To address this, I first mapped the numerical `REGION` codes to their descriptive names for better readability. Then, I filtered the dataset to include only state-level data (`SUMLEV` is 40), grouped by the `REGION`, and counted the number of unique `DIVISION` codes within each region.
# Convert 'REGION' column to string type and replace numerical codes with readable names.
df['REGION']= df['REGION'].astype(str).replace('1',"Northeast", regex = True).replace("2",'Midwest',regex = True).replace("3",'South', regex = True).replace("4",'West', regex = True)
print("\nUpdated REGION column (first few rows after mapping):")
print(df['REGION'].head()) # Displaying first few rows of the updated REGION column
# Filter out the rows with SUMLEV == 50 (county-level data).
# We are interested in state-level data (SUMLEV == 40) to correctly count divisions per region.
sldf = df[df['SUMLEV'] == 40]
# Group the dataframe by region name (REGION) and count the number of unique divisions (DIVISION).
# 'nunique()' ensures we count each unique division only once per region.
divisions_by_region = sldf.groupby('REGION')['DIVISION'].nunique()
print("\nNumber of divisions for each region:")
print(divisions_by_region)
Result:
Updated REGION column (first few rows after mapping):
0 South
1 South
2 South
3 South
4 South
Name: REGION, dtype: object
Number of divisions for each region:
REGION
Midwest 2
Northeast 2
South 3
West 2
Name: DIVISION, dtype: int64
A bar chart illustrates the number of divisions per region:
# Plot the number of divisions for each region
divisions_by_region.plot(kind='bar', title='The number of divisions for each region')
# Show the plot
plt.show()

Overall Outcomes & Conclusion
- Data Preparedness: The raw census dataset was successfully loaded, meticulously cleaned, and logically organized with standardized column naming. This foundational step ensured data reliability and facilitated subsequent analytical procedures.
- Key Metric Understanding: Through the generation of descriptive statistics, essential quantitative insights were immediately derived, such as identifying the state with the most counties (Texas).
- Identification of High-Performing States: The top 3 most populous states based on their three most populous counties were precisely identified (California, Texas, Florida), serving as potential benchmarks for further comparative analysis.

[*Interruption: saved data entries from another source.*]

-- ==== Sys2Proof/Machine/Sealed.lean ====
section
/-! DEFINITION. Keys and sealed lines (spec/17 R402, R408 to R410; spec/04 R111): key-table entries, reading and writing
bytes of a sealed page with a key, and the accesses of an engine to global memory one small unit at a time
(spec/08 R198). -/

namespace Sys2Proof.Machine

/-! ## Keys (R408, R410) -/

/-- The 128 bytes of entry h of a partition's table: those cached on a die or, after eviction, those in memory. -/
def State.keyBytes (s : State) (die p h : Nat) : List Byte :=
  let m := s.hubRead (hubBase (s.preg (0x100 * p + 0x38)) + 128 * h) 128
  match s.keyCache.find? (fun e => e.1 == die && e.2.1 == p && e.2.2.1 == h) with
  | some e => choose (s.free * 2 ^ 24 + 2) (if e.2.2.2 = m then [] else [e.2.2.2]) m
  | none => m

/-- The unwrapped entry, or none for a handle that names no valid entry. -/
def State.keyOf (s : State) (die p h : Nat) : Option KeyEnt :=
  let bs := s.keyBytes die p h
  let ctl := recN bs 0 8
  if h = 0 ∨ ctl / 2 ^ 63 = 0 ∨ bitsN ctl 62 16 ≠ 0 ∨ bitsN ctl 7 0 ≠ 0 ∨ recN bs 0x70 16 ≠ 0 then none
  else match Crypto.unwrap (leBytes 32 (Config.wrapKey p).toNat) ((bs.drop 8).take 104) with
    | some ks => some ⟨ks.take 64, ks.drop 64, bitsN ctl 15 8⟩
    | none => none

/-- The die's cache holds the entry it used. -/
def State.cacheKey (s : State) (die p h : Nat) : State :=
  let e := (die, p, h, s.keyBytes die p h)
  if s.keyCache.contains e then s
  else { s with keyCache := e :: s.keyCache.filter (fun k => !(k.1 == die && k.2.1 == p && k.2.2.1 == h)),
                free := s.free + 1 }

/-- Whether a partition owns a key domain (KDOWN). -/
def State.kdOwned (s : State) (p kd : Nat) : Bool :=
  fld (s.preg (0xE00 + 8 * (kd / 16))) (4 * (kd % 16)) 4 == 8 + p

/-! ## Sealed lines (R402, R409) -/

/-- The plaintext of a sealed line under a key, and whether its MAC holds. -/
def State.openLine (s : State) (k : KeyEnt) (pa : Nat) : List Byte × Bool :=
  let line := pa / 256 * 256
  let ct := s.readBytes line 256
  (Crypto.xtsDecrypt k.xts line ct, Sparse.get 0#64 s.macs (pa / 256) == Crypto.lineMac k.mac line ct)

/-- Writes a sealed line's plaintext: ciphertext, MAC and page tag. -/
def State.sealLine (s : State) (k : KeyEnt) (pa : Nat) (plain : List Byte) : State :=
  let line := pa / 256 * 256
  let ct := Crypto.xtsEncrypt k.xts line plain
  let mac := Crypto.lineMac k.mac line ct
  let old := Sparse.get 0#64 s.macs (pa / 256)
  let tag := Sparse.get 0#64 s.tags (pa / 2 ^ 18)
  { s.putBytes none line (ct.take 256) with
    macs := Sparse.set 0#64 s.macs (pa / 256) mac, tags := Sparse.set 0#64 s.tags (pa / 2 ^ 18) (tag ^^^ old ^^^ mac) }

/-! ## Engine accesses to global memory (R111, R198) -/

/-- How one access of an engine fails: an engine status, a page or protection fault to hold, a violation; the last two with
the ACCESS bits of the record (spec/14 R344). -/
inductive EStop where
  | status (code : Nat)
  | hold (kind acc : Nat) (va : U64)
  | viol (code acc : Nat) (va : U64)
  deriving DecidableEq, Repr

/-- Translates an engine access: the items of R377 in their order, a key whose domain is not the page's counting with
item 4 (R111). A key of another partition's domain is a violation whatever the page is, and it comes first (R408; the place
in the order is assumption 95). An address outside the global window, which a tile's element can have, is ADDRESS_SPACE (assumption 33). -/
def State.engineXlate (s : State) (sp : Space) (key : Option KeyEnt) (va : U64) (u : XUse) : Except EStop Leaf :=
  let acc := if u == .write then 2 else 1
  if va.toNat / 2 ^ 56 ≠ 0 then .error (.status 0x08)
  else if key.any fun k => !s.kdOwned sp.part k.kd then .error (.viol 3 acc va)
  else match s.xlate sp va u (key.map KeyEnt.kd) with
    | .error .page => .error (.hold 1 acc va)
    | .error .prot => .error (.hold 2 acc va)
    | .error .viol => .error (.viol 1 acc va)
    | .ok lf =>
      if lf.tier = 3 then .error (.status 0x08)
      else if u == .write && lf.tier == 2 then .error (.status 0x09)
      else .ok lf

/-- Reads n bytes that share a 256-byte line, with their poison; a sealed line is decrypted when there is a key. -/
def State.engineRead (s : State) (sp : Space) (key : Option KeyEnt) (va : U64) (n : Nat) :
    Except EStop (List Byte × Bool) :=
  match s.engineXlate sp key va .read with
  | .error e => .error e
  | .ok lf =>
    match (if lf.sealed then key else none) with
    | some k =>
      let (pt, ok) := s.openLine k lf.pa
      .ok ((pt.drop (lf.pa % 256)).take n, !ok || s.poisoned lf.pa n)
    | none => .ok (s.readBytes lf.pa n, s.poisoned lf.pa n)

/-- Merges bytes into a sealed line: it is decrypted, merged and encrypted again. A line whose old contents fail their
MAC becomes poisoned when it is merged. -/
def State.mergeSealed (s : State) (k : KeyEnt) (pa : Nat) (bs : List Byte) : State :=
  let (pt, ok) := s.openLine k pa
  let off := pa % 256
  let s1 := s.sealLine k pa (pt.take off ++ bs ++ pt.drop (off + bs.length))
  if ok || bs.length == 256 then s1 else s1.markPoison (sectors (pa / 256 * 256) 256)

/-- Writes bytes that share a 256-byte line; those of a sealed line are merged into it. -/
def State.engineWrite (s : State) (sp : Space) (key : Option KeyEnt) (tid : Nat) (va : U64) (bs : List Byte) :
    Except EStop State :=
  match s.engineXlate sp key va .write with
  | .error e => .error e
  | .ok lf =>
    let s1 := s.fillTlb sp va
    match (if lf.sealed then key else none) with
    | some k => .ok ((s1.mergeSealed k lf.pa bs).tagLine tid va lf.pa)
    | none => .ok ((s1.putBytes sp.core lf.pa bs).tagLine tid va lf.pa)

end Sys2Proof.Machine
end

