-- ==== Sys2Proof/Machine/Copies.lean ====
section
/-! DEFINITION. Engine copies (spec/08 R195 to R200): issue with its checks and range locks, the units in which an engine
performs a copy, completion, and the events ENGINE_COPY_COMPLETE and RCOPY_RETRY_LIMIT_EXPIRY. -/

namespace Sys2Proof.Machine

/-! ## Range locks (spec/05 R135) -/

/-- Locks ranges (key, bytes, destination) of an owner once the core's table has room for all. -/
def State.lockRanges (s : State) (core owner : Nat) (rs : List (Nat × Nat × Bool)) : Except Stop State :=
  if (s.locks.filter fun k => k.core == core).length + rs.length ≤ Config.rangeLockEntries then
    .ok { s with locks := s.locks ++ rs.map fun r => ⟨core, owner, r.1, r.1 + r.2.1, r.2.2⟩ }
  else .error .wait

def State.unlock (s : State) (owner : Nat) : State := { s with locks := s.locks.filter fun k => k.owner != owner }

/-- Whether a transfer of an owner waits: an earlier lock overlaps bytes that it reads or writes. -/
def State.lockWaits (s : State) (core owner key n : Nat) (write : Bool) : Bool :=
  !isPhys key && s.locks.any fun k =>
    k.core == core && decide (k.owner < owner) && overlaps k.lo (k.hi - k.lo) key n && (k.dst || write)

/-- Whether an end of a pending unit of a lane copy lies in a range. -/
def State.laneCopyMeets (s : State) (t : Team) (g : Gang) (c : LaneCopy) (key n : Nat) : Bool :=
  match s.grid? t.ctx with
  | none => false
  | some gr => [c.src, c.dst].any fun va => match s.window t gr (some (g.idx, c.lane)) va 4 with
    | some (.key k) => overlaps k 4 key n
    | _ => false

/-- Whether an access or engine instruction that issued before an operation still has to perform on bytes of a range. -/
def State.earlierAccess (s : State) (id key n : Nat) : Bool :=
  let old := fun (l : List AccEntry) => l.any fun
    | .mem a => decide (a.id < id) && a.units.any fun u => overlaps u.key a.size key n
    | .fence _ => false
  !isPhys key && s.teams.any fun t => old t.stream.acc || t.gangs.any fun g =>
    old g.acc || (g.engine.any fun o => decide (o.id < id) && o.touches key n true) ||
      (g.batches.flatten ++ g.openCopies).any fun c => decide (c.id < id) && s.laneCopyMeets t g c key n

/-! ## Issue (R197) -/

/-- The on-chip key of an address; none for a global one, ADDRESS_SPACE where its window refuses it (R94). -/
def A.chipEnd (a : A) (va : U64) (n : Nat) : Except Stop (Option Nat) :=
  match a.s.window a.t a.gr none va n with
  | some (.key k) => .ok (some k)
  | some .global => .ok none
  | none => .error (.trap cAddress 0 va 0 false)

/-- An end that must be on chip, or must be global. -/
def A.mustChip (a : A) (va : U64) (n : Nat) : Except Stop Nat := do
  match ← a.chipEnd va n with
  | some k => return k
  | none => .error (.trap cAddress 0 va 0 false)

def A.mustGlobal (_ : A) (va : U64) : Except Stop Unit := need (va.toNat / 2 ^ 56 == 0) (.trap cAddress 0 va 0 false)

/-- Hands a copy to its engine with its locks. -/
def A.startCopy (a : A) (rs : List (Nat × Nat × Bool)) (c : Nat → Copy) : Except Stop State := do
  let id := a.s.nextId
  let s1 ← { a.s with nextId := id + 1 }.lockRanges a.t.coreId id rs
  return s1.modTeam a.tid fun t => { t with copies := t.copies ++ [c id] }

/-- A plain copy. -/
def plainCopy (kind : CopyKind) (src dst : U64) (len : Nat) (bar : Option Nat) (tag peer id : Nat) : Copy :=
  { id := id, kind := kind, src := src, dst := dst, len := len, layout := [], key := none, coords := [], bar := bar,
    ring := none, tag := tag, peer := peer, done := [], words := [], held := none, frozen := none }

/-! ### Tiles -/

/-- The record read and its decode checks, with the coordinate registers' range (R196, R116). -/
def tileDec (f : AX) (a : A) : Except Stop Unit := do
  let b ← a.s.readRecord a.t a.gr a.st.acc (a.r f.ra) 0
  let d := (parseLayout b).dims
  need (!(1 ≤ d && d ≤ 5) || decide (f.rc.toNat + d ≤ 64)) (.plain cReserved)
  let _ ← a.s.layoutKey a.t b 0

/-- The record as the issue uses it: its bytes, fields and key. -/
def A.tile (a : A) (f : AX) : Except Stop (List Byte × Layout × Option KeyEnt) := do
  let b ← a.s.readRecord a.t a.gr a.st.acc (a.r f.ra) 0
  let k ← a.s.layoutKey a.t b 0
  return (b, parseLayout b, k)

/-- The coordinates; a register of a load in flight makes the copy wait, a poisoned one is consumed. -/
def A.coords (a : A) (f : AX) (r : Layout) : Except Stop (List Int) := do
  let regs := (List.range r.dims).map fun i => f.rc.toNat + i
  need (!regs.any fun x => a.st.pendingRegs.contains x) .wait
  need (!regs.any fun x => a.st.rpoison.contains x) (.poison 0 0)
  return regs.map fun x => sextN 32 (a.st.rd x).toNat

/-- Check of a block-format coordinate (R113, R197). -/
def blockCoord (r : Layout) (co : List Int) : Except Stop Unit :=
  need (!isBlock r.fmt || (co.getD 0 0) % ((storageUnit r.fmt).1 : Int) == 0)
    (.trap cMisaligned 0 (r.addr (r.rowCoords co 0) (co.getD 0 0)) 0 false)

/-- The caches that a tile's issue fills. -/
def A.tileCaches (a : A) (f : AX) (r : Layout) : A :=
  let sp := spaceOf a.t a.gr
  let s1 := match a.s.xlate sp (a.r f.ra) .read with
    | .ok lf => (a.s.fillTlb sp (a.r f.ra)).useRecord a.t.coreId lf.pa
    | .error _ => a.s
  { a with s := if r.key = 0 then s1 else s1.cacheKey a.t.die a.t.part r.key }

/-- `tcopy` and `tstore`: the on-chip end is in rb. -/
def A.issueTile (a : A) (f : AX) (kind : CopyKind) : Except Stop State := do
  let (b, r, k) ← a.tile f
  let co ← a.coords f r
  let va := a.r f.rb
  let key ← a.mustChip va r.boxBytes
  need (va.toNat % 16 == 0) (.trap cMisaligned 0 va 0 false)
  blockCoord r co
  (a.tileCaches f r).startCopy [(key, r.boxBytes, kind == .tcopy)] fun id =>
    { id := id, kind := kind, src := va, dst := va, len := r.boxBytes, layout := b, key := k, coords := co,
      bar := some (axSel f), ring := none, tag := 0, peer := 0, done := [], words := [], held := none, frozen := none }

/-- `tcopy` (R196, R197). -/
def execTcopy (f : AX) (s : State) : Result :=
  runAccess f.g 2 [f.ra.toNat, f.rb.toNat] []
    (f.only true true true false && f.m == 0#4 && f.z 5 15 && f.selOk && f.rc != 0#6)
    (fun a => do selDec (axSel f) a; tileDec f a) (fun a => a.issueTile f .tcopy) s

/-- `tstore` (R196, R197). -/
def execTstore (f : AX) (s : State) : Result :=
  runAccess f.g 2 [f.ra.toNat, f.rb.toNat] []
    (f.only true true true false && f.m == 0#4 && f.z 5 15 && f.selOk && f.rc != 0#6)
    (fun a => do selDec (axSel f) a; tileDec f a) (fun a => a.issueTile f .tstore) s

/-- The ring of a `tcopy.push`. -/
def pushRing (f : AX) : Nat := fld f.x 5 2

/-- `tcopy.push` (R196, R197, spec/02 R62). -/
def execTcopyPush (f : AX) (s : State) : Result :=
  runAccess f.g 2 [f.ra.toNat] []
    (f.only true false true false && f.m == 1#4 && f.z 0 5 && f.z 7 13 && f.rc != 0#6)
    (fun a => do
      need (decide (pushRing f < a.gr.rings) && (a.t.rings.find? fun k => k.1 == pushRing f).isSome) (.plain cReserved)
      tileDec f a)
    (fun a => do
      let (b, r, k) ← a.tile f
      let co ← a.coords f r
      let ring := Sparse.get ⟨0, 1, 0, 0, 0, 0⟩ a.t.rings (pushRing f)
      blockCoord r co
      need ((ring.tail - ring.head).toNat != ring.n) .wait
      let slot := ring.tail.toNat % ring.n
      let va := ring.base + BitVec.ofNat 64 (slot * ring.slot)
      need (decide (r.boxBytes ≤ ring.slot)) (.plain cHandle)
      let key ← a.mustChip va r.boxBytes
      let bar := ring.first + slot
      let s1 ← (a.tileCaches f r).startCopy [(key, r.boxBytes, true)] fun id =>
        { id := id, kind := .tcopy, src := va, dst := va, len := r.boxBytes, layout := b, key := k, coords := co,
          bar := some bar, ring := some (pushRing f), tag := 0, peer := 0, done := [], words := [], held := none, frozen := none }
      let s2 := s1.modBar a.t bar fun x => { x with expBytes := BitVec.ofNat 32 r.boxBytes, fault := false }
      return s2.modTeam a.tid fun t =>
        { t with rings := Sparse.set ⟨0, 0, 0, 0, 0, 0⟩ t.rings (pushRing f) { ring with tail := ring.tail + 1 } }) s

/-! ### Plain copies -/

/-- Alignment of both ends and the count, then its range (R197). -/
def plainChecks (al : Nat) (src dst cnt : U64) (lo hi : Nat) : Except Stop Unit := do
  need (src.toNat % al == 0) (.trap cMisaligned 0 src 0 false)
  need (dst.toNat % al == 0) (.trap cMisaligned 0 dst 0 false)
  need (decide (cnt.toNat < lo) || decide (hi < cnt.toNat) || cnt.toNat % al == 0) (.trap cMisaligned 0 src 0 false)
  need (decide (lo ≤ cnt.toNat) && decide (cnt.toNat ≤ hi)) (.plain cReserved)

/-- `tpref` (R196, R197): both ends global, a team barrier. -/
def execTpref (f : AX) (s : State) : Result :=
  runAccess f.g 2 [f.ra.toNat, f.rb.toNat, f.rc.toNat] [] (f.only true true true false && f.m == 0#4 && f.z 4 16)
    (selDec (fld f.x 0 4))
    (fun a => do
      a.mustGlobal (a.r f.ra)
      a.mustGlobal (a.r f.rb)
      plainChecks 256 (a.r f.ra) (a.r f.rb) (a.r f.rc) 256 (2 ^ 31)
      a.startCopy [] (plainCopy .tpref (a.r f.ra) (a.r f.rb) (a.r f.rc).toNat (some (fld f.x 0 4)) 0 0)) s

/-- `gcopy` (R196, R197, R199): a count of 0 posts its record at once. -/
def execGcopy (f : AX) (s : State) : Result :=
  runAccess f.g 2 [f.ra.toNat, f.rb.toNat, f.rc.toNat] [] (f.only true true true false && f.m == 0#4) noDec
    (fun a => do
      let n := (a.r f.rc).toNat
      let ks ← a.chipEnd (a.r f.ra) n
      let kd ← a.chipEnd (a.r f.rb) n
      plainChecks 4 (a.r f.ra) (a.r f.rb) (a.r f.rc) 0 (2 ^ 40 - 4)
      if n = 0 then return { a.s with nextId := a.s.nextId + 1 }.postEvent a.tid a.s.nextId 0x01 0 f.x.toNat 0 0
      a.startCopy ((ks.toList.map fun k => (k, n, false)) ++ kd.toList.map fun k => (k, n, true))
        (plainCopy .gcopy (a.r f.ra) (a.r f.rb) n none f.x.toNat 0)) s

/-- `rcopy` (R196, R197, R199): m[0] is 0 for put, 1 for get. -/
def execRcopy (f : AX) (s : State) : Result :=
  runAccess f.g 2 [f.ra.toNat, f.rb.toNat, f.rc.toNat] [] (f.only true true true false && fld f.m 1 3 == 0) noDec
    (fun a => do
      let n := (a.r f.rc).toNat
      let get := bit f.m 0
      let k ← a.chipEnd (if get then a.r f.rb else a.r f.ra) n
      plainChecks 4 (a.r f.ra) (a.r f.rb) (a.r f.rc) 4 (2 ^ 32 - 4)
      a.startCopy (k.toList.map fun k => (k, n, get))
        fun id => { plainCopy (if get then .rget else .rput) (a.r f.ra) (a.r f.rb) n none (fld f.x 12 8) (fld f.x 0 12) id with
          tried := a.s.clock }) s

/-! ## Performing (R198) -/

/-- How one unit goes: performed, not yet possible, or stopped. -/
inductive UnitRes where
  | ok (s : State)
  | wait
  | stop (e : EStop)

/-- Reads n bytes of an end of a copy. -/
def State.endRead (s : State) (t : Team) (gr : Grid) (id : Nat) (va : U64) (n : Nat) : Except (Option EStop) (List Byte × Bool) :=
  match s.window t gr none va n with
  | some (.key k) =>
    if s.lockWaits t.coreId id k n false then .error none else .ok (s.readBytes k n, s.poisoned k n)
  | some .global => match s.engineRead (spaceOf t gr) none va n with
    | .ok r => .ok r
    | .error e => .error (some e)
  | none => .error (some (.status 0x08))

/-- Writes bytes to an on-chip key. -/
def State.chipWrite (s : State) (t : Team) (id k : Nat) (bs : List Byte) : UnitRes :=
  if s.lockWaits t.coreId id k bs.length true || s.earlierAccess id k bs.length then .wait
  else .ok (s.putBytes none k bs)

/-- Writes bytes to an end of a copy. -/
def State.endWrite (s : State) (t : Team) (gr : Grid) (id : Nat) (va : U64) (bs : List Byte) : UnitRes :=
  match s.window t gr none va bs.length with
  | some (.key k) => s.chipWrite t id k bs
  | some .global => match s.engineWrite (spaceOf t gr) none t.id va bs with
    | .ok s1 => .ok s1
    | .error e => .stop e
  | none => .stop (.status 0x08)

/-- One unit of a plain copy between two local ends. -/
def State.plainUnit (s : State) (t : Team) (gr : Grid) (c : Copy) (j : Nat) : UnitRes :=
  let off := BitVec.ofNat 64 (4 * j)
  match s.endRead t gr c.id (c.src + off) 4 with
  | .error none => .wait
  | .error (some e) => .stop e
  | .ok (bs, p) =>
    if p then .stop (.status 0x0C)
    else (s.loadTouch (spaceOf t gr) (c.src + off) 4).endWrite t gr c.id (c.dst + off) bs

/-- The words of memory that image unit j takes elements from and the copy has not read, each read as a whole
(spec/05 R119). -/
def State.imageWords (s : State) (sp : Space) (c : Copy) (r : Layout) (j : Nat) : Except EStop RowWords :=
  (List.range (min 4 (r.boxBytes - 4 * j))).foldl (fun acc i =>
    (r.wordsOf c.coords (4 * j + i)).foldl (fun acc va =>
      match acc with
      | .error e => .error e
      | .ok ws =>
        let row := (4 * j + i) / r.rowBytes
        if (c.words ++ ws).any fun w => w.1 == row && w.2.1 == va then .ok ws
        else match s.engineRead sp c.key va 4 with
          | .ok (bs, p) => .ok (ws ++ [(row, va, bs, p)])
          | .error e => .error e) acc) (.ok [])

- Geographic Insights Ascertained: The analysis successfully identified which Census Region contains the highest number of Census Divisions (South, with 3 divisions).
This "US Census Data Analysis Project" effectively demonstrates my proficiency in employing Python for Exploratory Data Analysis. By systematically executing data inspection, cleaning, and visualization, I was able to glean valuable insights into population dynamics and geographic distributions, ascertain data quality, and identify initial relationships within the census data. This project underscores my competence in fundamental data science tools and methodologies, establishing a robust groundwork for more advanced analytical modeling and facilitating data-driven strategic recommendations.